I have a rather large data set, where i'm looking to sort by 3 variables. The values in the variables are either 0, or the ID of a person. I'm trying to to treat the variables as tho they have binary values. In other words, i'd like for SAS to recognize all the numeric values as equal, so that the data data is sorted in large blocks. I could simply create 3 new variables, assigning them with binary values, and sort using them, but this is an enormous data set, and if i can avoid this i'd like to.
So essentially, i'd like the data set to be sorted into a binary tree, with each section looking like 000, 001, 010, etc.

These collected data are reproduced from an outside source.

-- ==== Sys2Proof/Machine/State.lean ====
section
/-! DEFINITION. What an operation's result is and what the model's state holds. The block's own state is the unit type
(R10): it has no registers, program counter, memory or flags (R11 to R14, R19). Beside it State holds the caller's side
of the ports, through which the host's interface passes operands and results (log entry 2). -/

namespace Sys2Proof.Machine

/-- The three errors (R85, R86, R87). An error is its kind and nothing more (D12). -/
inductive ErrorKind where
  | rangeError | formatError | integrityError
deriving DecidableEq, Repr

/-- The values of an `err` output (R16, R88). -/
inductive ErrCode where
  | none | range | format | integrity
deriving DecidableEq, Repr

/-- A 12-bit schema record: `pick_o`, `dest_o`, `status_o` (R16, R56). -/
structure Record12 where
  pick : BitVec 3
  destination : BitVec 7
  status : BitVec 2
deriving DecidableEq, Repr

/-- A 16-bit schema record: `roll1_o`, `roll2_o`, `pick_o`, `dest_o` (R16, R73). -/
structure Record16 where
  roll1 : BitVec 3
  roll2 : BitVec 3
  pick : BitVec 3
  destination : BitVec 7
deriving DecidableEq, Repr

/-- What the data outputs of an operation carry when it succeeds (R16, R39). -/
inductive Value where
  | word12 (w : Word12)
  | word16 (w : Word16)
  | chars (s : Chars)
  | record12 (r : Record12)
  | records12 (rs : List Record12)
  | record16 (r : Record16)
  | code (c : BitVec 2)
  | parity (q : BitVec 1)
  | pick (p : BitVec 3)
deriving DecidableEq, Repr

/-- The result of an operation: a value or exactly one error, and no data with an error (R8, R17). -/
abbrev Result := Except ErrorKind Value

/-- The output ports of the unit driven last: which unit, and what they carry. -/
structure Outputs where
  op : Op
  result : Result
deriving DecidableEq, Repr

/-- The block's own machine state: the unit type (R10). -/
abbrev BlockState := Unit

/-- The block, and the caller's side of its ports between two operations. -/
structure State where
  /-- The block's own state, which holds nothing (R10, R19). -/
  block : BlockState
  /-- Applications presented and not yet run, first one first (the model's own field; R11, R15). -/
  inputs : List Byte
  /-- The outputs of the last operation; absent before the first (the model's own field; R16, R101). -/
  out : Option Outputs
deriving DecidableEq, Repr

/-- The block holding nothing, as always (R10); a caller who has presented nothing and received nothing. There is no
reset (R18, R100); log entry 3. -/
def State.reset : State := { block := (), inputs := [], out := none }

/-- What stops the machine with a fault: nothing. Every operation ends with a value or an error result (R8, R91, R111),
so the type has no constructor (log entry 12). -/
inductive Fault where
deriving DecidableEq, Repr

/-- Why a step gives no next state. -/
inductive Refusal where
  /-- Raised by exec for an operation that has no meaning yet; no arm does. Safe. -/
  | notModelled (mnemonic : String)
  /-- Raised by step when the caller's characters hold no application with definite operands, which the spec leaves out
  of the model (R101, U4; R15; log entry 4). Safe. -/
  | notPresented (why : DecodeError)
deriving DecidableEq, Repr

end Sys2Proof.Machine
end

There's a difference between 0 and "everything else" (2 groups) and groups or "sections" that are 000, 001 and 010 and etc (which counts up as more than 2 groups without even worrying about how many "sections" happen because of "etc"). And then you say you want SAS to treat ALL numeric values as equal??? I always thought of 0 as a number??? So do you mean that you want all non-zero values for ID to be treated the same???? And, what is a "section" anyway??? Is a "section" the same as a BY group??
Consider the following program. If a person's age is 14, then NEWVAR has the value of 0. If the age is anything else, then NEWVAR has the value of 1. This is accomplished with a user-defined format.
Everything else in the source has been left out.